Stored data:
*** Block opens ***

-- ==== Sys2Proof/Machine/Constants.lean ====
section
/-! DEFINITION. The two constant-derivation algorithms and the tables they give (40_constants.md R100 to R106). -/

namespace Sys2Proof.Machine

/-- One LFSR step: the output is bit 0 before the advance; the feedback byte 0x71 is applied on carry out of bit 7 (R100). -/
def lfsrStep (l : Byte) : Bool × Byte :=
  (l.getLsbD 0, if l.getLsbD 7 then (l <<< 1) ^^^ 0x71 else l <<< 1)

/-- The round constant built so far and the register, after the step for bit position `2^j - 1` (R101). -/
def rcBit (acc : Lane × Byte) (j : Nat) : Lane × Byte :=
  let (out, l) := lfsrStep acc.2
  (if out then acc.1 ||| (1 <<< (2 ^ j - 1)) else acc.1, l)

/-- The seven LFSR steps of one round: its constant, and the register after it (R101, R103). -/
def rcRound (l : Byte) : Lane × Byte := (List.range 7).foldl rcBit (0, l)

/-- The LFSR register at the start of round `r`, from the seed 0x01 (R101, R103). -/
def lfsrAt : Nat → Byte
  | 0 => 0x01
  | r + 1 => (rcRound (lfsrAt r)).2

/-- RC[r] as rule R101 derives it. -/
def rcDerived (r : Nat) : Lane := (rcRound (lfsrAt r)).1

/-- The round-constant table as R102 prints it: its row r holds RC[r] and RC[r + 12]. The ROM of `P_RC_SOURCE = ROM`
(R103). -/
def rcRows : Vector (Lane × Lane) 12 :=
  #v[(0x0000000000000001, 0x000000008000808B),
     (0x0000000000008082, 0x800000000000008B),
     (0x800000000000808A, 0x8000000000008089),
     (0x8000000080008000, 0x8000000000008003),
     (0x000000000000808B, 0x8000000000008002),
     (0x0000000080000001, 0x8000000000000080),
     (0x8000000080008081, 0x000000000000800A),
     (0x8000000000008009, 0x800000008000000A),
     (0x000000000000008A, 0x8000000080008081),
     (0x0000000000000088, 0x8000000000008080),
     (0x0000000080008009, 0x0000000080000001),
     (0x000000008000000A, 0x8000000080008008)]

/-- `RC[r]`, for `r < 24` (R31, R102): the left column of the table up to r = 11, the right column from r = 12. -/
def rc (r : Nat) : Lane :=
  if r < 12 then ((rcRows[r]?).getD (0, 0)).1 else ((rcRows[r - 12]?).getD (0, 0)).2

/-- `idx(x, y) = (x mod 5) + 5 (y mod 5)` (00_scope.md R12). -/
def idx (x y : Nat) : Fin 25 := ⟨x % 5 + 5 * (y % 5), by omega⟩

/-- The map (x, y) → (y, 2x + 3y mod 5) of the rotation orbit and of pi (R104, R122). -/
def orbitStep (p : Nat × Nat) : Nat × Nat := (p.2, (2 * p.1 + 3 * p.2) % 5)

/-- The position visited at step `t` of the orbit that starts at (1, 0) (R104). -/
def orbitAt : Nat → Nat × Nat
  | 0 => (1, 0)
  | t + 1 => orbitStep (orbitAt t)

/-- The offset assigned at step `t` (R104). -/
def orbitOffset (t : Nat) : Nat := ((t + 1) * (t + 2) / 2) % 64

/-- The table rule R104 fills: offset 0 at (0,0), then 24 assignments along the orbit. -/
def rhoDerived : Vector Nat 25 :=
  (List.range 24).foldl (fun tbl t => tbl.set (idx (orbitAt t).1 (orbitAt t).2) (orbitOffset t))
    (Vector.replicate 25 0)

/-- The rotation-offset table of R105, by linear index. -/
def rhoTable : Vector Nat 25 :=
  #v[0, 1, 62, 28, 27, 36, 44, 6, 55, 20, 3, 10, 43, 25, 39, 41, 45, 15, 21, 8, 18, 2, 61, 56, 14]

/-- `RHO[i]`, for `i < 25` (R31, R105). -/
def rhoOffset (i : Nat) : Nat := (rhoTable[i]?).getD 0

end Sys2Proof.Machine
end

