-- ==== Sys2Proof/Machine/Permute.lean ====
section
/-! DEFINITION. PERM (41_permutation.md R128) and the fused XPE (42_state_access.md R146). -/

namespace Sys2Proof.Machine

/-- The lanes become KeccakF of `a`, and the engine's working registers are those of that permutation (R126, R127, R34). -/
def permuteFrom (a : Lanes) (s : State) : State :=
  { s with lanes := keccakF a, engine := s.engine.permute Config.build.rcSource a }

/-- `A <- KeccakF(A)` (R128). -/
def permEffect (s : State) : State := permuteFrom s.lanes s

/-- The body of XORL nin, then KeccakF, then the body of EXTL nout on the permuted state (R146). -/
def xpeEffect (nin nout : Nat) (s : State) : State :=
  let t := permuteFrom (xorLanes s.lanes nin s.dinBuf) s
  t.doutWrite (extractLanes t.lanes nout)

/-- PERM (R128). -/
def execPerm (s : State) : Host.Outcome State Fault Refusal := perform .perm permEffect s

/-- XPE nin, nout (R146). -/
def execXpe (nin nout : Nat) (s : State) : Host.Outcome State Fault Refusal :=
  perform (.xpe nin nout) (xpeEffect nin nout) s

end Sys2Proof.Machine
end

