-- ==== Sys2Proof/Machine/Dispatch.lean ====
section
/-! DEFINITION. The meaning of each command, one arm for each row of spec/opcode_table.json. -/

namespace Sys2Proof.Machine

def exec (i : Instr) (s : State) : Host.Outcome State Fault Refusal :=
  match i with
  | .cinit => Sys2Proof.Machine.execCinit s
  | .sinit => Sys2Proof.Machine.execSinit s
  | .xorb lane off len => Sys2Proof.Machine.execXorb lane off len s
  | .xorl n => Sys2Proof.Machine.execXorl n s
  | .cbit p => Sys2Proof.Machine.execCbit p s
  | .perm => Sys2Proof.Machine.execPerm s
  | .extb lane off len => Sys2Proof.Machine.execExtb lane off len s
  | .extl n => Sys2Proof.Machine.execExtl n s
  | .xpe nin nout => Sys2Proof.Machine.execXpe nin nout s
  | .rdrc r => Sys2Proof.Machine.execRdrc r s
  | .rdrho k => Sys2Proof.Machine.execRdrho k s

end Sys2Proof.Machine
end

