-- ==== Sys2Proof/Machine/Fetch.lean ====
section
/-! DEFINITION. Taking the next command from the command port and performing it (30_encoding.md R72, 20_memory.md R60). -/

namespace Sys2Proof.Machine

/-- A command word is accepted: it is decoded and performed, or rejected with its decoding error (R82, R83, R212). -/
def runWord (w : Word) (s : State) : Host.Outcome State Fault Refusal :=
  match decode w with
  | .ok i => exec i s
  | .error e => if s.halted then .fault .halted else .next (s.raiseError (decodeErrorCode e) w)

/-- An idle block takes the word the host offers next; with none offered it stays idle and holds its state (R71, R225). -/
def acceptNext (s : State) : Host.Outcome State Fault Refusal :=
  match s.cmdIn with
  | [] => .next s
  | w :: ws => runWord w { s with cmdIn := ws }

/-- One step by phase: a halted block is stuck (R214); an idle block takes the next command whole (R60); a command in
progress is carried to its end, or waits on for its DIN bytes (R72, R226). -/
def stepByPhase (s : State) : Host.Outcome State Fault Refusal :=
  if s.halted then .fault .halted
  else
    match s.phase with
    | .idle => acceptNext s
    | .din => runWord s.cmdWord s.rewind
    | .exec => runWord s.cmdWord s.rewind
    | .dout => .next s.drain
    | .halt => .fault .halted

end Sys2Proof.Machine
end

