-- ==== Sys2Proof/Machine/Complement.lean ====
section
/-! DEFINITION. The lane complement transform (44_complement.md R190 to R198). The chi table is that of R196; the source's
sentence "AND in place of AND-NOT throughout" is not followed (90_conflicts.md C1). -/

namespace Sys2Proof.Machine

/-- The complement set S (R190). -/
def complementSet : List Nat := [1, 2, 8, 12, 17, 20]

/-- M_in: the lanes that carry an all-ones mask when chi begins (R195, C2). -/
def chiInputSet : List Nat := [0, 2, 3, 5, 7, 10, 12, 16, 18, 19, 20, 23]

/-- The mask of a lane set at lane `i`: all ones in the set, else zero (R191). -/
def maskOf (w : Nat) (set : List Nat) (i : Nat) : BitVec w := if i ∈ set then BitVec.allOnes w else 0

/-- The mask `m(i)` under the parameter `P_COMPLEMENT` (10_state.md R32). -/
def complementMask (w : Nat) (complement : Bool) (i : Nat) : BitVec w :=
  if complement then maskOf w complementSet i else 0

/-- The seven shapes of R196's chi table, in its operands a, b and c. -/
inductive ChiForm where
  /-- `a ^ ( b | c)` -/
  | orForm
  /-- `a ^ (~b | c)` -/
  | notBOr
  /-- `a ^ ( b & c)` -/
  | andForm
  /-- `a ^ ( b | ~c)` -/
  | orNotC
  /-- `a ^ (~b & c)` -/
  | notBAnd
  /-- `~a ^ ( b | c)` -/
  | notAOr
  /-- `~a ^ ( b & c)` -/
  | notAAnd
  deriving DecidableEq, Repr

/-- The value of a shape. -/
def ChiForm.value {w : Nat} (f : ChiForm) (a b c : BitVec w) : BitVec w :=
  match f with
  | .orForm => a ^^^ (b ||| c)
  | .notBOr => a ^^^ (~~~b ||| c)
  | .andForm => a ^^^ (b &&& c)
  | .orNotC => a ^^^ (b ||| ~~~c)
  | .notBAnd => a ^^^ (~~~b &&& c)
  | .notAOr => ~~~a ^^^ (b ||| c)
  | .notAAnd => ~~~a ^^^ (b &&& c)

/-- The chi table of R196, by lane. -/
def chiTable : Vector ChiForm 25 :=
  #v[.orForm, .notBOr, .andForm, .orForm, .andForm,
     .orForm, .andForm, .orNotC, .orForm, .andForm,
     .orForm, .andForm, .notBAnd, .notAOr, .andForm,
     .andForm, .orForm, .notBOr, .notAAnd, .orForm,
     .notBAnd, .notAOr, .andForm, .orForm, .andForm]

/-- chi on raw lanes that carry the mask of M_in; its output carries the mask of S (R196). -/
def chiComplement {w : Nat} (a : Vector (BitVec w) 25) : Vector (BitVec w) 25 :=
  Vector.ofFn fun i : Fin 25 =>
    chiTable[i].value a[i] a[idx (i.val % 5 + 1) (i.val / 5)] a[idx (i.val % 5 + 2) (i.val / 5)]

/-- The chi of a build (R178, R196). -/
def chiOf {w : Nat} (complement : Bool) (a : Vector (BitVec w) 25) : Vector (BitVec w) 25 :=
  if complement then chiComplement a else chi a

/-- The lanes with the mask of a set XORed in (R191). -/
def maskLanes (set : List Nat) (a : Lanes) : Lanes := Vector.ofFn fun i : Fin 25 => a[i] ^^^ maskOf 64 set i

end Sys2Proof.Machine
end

*** Block closes ***

# Your instructions
Tally the lines above containing "notAAnd". Number only.

# Reply to the exercise
3